## Collected data
——
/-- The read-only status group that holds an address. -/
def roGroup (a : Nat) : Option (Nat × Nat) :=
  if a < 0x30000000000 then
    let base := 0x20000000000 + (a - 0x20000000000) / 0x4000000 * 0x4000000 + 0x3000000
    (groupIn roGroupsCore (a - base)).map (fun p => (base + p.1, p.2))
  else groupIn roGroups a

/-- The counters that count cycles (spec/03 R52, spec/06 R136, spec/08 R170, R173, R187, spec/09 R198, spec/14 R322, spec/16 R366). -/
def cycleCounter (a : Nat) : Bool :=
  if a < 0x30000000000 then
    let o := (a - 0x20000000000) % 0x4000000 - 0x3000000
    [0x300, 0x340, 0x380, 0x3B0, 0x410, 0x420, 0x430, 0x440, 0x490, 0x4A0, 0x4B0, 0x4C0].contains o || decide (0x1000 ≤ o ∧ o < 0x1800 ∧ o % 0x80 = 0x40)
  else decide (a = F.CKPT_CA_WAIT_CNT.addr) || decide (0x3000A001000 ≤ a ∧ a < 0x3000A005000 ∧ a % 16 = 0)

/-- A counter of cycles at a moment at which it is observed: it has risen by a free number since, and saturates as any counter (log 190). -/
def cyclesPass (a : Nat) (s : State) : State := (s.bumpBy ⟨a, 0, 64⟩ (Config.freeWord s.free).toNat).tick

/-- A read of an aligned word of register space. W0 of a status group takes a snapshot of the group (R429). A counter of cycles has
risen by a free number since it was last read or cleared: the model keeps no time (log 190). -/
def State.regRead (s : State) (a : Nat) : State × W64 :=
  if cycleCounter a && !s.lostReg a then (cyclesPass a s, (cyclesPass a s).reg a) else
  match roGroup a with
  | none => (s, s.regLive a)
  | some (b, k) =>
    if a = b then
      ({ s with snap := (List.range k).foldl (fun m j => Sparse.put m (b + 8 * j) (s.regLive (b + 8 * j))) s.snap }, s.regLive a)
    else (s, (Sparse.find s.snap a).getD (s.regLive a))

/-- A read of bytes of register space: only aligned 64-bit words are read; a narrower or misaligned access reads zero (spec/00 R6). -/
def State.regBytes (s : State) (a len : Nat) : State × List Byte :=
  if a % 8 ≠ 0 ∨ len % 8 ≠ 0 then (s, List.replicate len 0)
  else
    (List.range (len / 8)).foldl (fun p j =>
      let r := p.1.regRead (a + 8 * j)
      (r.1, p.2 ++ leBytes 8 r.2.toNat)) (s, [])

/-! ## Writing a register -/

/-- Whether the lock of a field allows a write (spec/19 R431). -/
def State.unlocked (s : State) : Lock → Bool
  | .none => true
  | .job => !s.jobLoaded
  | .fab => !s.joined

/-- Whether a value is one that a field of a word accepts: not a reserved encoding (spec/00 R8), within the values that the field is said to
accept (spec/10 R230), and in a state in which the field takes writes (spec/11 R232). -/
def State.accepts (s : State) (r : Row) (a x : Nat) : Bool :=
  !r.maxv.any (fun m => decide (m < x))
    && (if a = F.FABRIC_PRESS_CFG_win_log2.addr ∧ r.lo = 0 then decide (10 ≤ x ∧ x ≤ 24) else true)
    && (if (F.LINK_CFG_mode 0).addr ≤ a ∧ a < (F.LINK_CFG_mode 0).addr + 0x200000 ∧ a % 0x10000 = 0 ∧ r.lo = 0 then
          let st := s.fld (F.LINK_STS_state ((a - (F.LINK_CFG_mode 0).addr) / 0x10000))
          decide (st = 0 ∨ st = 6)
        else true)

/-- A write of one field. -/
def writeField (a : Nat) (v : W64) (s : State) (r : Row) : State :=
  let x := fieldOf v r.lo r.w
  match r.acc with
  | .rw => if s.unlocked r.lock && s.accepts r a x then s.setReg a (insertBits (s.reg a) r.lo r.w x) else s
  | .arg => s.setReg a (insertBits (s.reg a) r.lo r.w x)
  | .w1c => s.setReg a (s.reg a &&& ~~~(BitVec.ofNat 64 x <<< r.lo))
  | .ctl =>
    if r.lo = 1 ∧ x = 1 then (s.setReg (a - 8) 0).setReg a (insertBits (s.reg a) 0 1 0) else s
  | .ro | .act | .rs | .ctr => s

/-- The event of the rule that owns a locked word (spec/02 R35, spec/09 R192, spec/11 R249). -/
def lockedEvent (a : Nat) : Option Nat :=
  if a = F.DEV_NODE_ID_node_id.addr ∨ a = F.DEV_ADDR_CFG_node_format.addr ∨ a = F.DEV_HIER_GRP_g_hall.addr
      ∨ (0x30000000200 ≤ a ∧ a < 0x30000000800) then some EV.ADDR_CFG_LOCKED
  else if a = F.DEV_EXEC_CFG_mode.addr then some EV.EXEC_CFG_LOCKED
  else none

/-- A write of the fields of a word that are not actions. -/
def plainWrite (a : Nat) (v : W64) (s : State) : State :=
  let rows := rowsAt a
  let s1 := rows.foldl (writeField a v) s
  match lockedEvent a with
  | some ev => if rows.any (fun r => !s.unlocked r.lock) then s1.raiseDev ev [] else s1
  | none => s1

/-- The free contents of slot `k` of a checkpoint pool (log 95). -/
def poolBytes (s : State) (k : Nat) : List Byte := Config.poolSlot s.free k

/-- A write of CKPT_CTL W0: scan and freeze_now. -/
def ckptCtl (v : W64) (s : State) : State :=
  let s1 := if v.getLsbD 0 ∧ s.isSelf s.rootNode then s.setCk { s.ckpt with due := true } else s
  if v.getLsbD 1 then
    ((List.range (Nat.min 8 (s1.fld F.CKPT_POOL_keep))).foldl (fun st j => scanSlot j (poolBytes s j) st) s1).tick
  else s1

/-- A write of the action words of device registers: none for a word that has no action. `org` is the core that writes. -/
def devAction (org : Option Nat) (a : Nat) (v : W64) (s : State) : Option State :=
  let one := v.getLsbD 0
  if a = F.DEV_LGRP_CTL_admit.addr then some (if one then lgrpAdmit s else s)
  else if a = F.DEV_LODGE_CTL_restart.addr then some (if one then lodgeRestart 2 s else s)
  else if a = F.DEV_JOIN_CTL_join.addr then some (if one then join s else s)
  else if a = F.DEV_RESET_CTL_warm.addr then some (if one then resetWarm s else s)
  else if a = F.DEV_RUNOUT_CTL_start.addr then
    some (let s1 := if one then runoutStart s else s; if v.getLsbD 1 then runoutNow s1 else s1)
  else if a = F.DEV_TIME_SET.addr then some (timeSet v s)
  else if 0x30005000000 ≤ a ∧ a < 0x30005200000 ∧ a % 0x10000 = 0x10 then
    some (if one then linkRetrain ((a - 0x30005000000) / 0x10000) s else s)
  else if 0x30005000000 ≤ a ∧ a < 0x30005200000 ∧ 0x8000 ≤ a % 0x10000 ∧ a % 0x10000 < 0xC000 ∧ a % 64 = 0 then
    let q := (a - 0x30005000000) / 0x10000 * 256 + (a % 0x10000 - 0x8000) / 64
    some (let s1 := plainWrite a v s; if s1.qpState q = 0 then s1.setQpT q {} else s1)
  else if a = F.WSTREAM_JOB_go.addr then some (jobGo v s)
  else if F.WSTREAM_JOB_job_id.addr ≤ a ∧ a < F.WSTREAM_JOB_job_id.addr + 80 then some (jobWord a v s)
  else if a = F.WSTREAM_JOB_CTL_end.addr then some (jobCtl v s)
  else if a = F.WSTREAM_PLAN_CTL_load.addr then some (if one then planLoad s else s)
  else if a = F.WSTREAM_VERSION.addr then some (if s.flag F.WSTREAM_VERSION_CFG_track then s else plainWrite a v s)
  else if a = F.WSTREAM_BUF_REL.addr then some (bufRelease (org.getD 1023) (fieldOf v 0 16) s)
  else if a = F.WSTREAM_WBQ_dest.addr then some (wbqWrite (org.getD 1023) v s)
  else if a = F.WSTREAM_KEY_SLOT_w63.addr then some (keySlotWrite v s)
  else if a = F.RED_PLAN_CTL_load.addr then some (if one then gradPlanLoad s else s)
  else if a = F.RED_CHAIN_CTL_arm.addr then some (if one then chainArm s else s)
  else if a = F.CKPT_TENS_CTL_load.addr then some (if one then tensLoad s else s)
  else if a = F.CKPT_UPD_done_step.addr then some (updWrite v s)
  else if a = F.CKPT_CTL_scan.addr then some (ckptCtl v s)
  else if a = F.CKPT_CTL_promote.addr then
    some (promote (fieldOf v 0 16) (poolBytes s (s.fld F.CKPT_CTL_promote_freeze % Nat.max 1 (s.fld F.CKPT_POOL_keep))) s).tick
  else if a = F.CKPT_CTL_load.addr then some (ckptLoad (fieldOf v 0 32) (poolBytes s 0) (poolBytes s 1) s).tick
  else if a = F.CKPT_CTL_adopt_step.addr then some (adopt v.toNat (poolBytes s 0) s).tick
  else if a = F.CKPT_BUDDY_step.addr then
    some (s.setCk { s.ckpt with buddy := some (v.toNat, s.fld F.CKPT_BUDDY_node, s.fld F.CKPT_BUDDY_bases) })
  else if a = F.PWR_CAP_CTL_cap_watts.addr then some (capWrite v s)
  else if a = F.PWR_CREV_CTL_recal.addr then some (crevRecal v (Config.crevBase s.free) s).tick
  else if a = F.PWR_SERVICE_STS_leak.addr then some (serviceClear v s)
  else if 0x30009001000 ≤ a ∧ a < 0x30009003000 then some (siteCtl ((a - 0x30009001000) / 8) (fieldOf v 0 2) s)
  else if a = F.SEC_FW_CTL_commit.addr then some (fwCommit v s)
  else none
——
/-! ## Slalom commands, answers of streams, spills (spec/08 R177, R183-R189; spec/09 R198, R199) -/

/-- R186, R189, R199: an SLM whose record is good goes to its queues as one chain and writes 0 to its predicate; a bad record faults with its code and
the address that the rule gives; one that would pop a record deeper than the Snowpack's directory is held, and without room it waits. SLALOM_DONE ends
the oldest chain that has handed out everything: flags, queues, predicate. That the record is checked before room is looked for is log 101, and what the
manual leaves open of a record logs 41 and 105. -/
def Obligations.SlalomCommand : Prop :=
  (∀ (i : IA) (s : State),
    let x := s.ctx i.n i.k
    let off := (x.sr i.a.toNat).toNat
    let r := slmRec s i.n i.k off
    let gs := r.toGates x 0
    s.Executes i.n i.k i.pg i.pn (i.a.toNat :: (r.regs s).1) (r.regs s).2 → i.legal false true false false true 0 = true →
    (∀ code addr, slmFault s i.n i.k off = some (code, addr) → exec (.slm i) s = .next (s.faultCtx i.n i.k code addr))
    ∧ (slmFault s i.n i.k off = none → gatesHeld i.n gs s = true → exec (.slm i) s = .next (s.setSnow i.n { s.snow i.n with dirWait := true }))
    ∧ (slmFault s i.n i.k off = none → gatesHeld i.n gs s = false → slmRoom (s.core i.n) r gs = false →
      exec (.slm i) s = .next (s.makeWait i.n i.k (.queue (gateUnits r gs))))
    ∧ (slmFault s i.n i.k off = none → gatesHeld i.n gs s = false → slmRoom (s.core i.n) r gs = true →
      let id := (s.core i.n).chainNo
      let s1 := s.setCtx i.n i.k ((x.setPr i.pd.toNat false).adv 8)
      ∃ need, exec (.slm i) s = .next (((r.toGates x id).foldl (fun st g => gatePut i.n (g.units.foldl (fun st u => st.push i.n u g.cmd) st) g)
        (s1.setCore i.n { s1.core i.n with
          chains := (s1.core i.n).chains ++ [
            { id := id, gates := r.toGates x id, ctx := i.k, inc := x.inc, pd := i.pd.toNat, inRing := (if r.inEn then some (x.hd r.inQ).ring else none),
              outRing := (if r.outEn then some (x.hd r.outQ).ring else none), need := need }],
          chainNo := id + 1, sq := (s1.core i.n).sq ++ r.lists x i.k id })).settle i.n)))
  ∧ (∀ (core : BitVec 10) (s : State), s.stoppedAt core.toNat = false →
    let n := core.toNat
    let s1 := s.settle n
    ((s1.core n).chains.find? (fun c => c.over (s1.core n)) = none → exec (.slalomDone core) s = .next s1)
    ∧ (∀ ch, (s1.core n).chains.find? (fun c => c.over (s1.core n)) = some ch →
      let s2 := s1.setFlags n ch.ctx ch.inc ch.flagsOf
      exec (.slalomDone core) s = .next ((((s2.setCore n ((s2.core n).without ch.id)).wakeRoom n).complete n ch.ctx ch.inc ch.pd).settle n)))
——
## Work task
Each line above that has "BitVec" adds one to the count; say the final count with no other text.

## Reply
2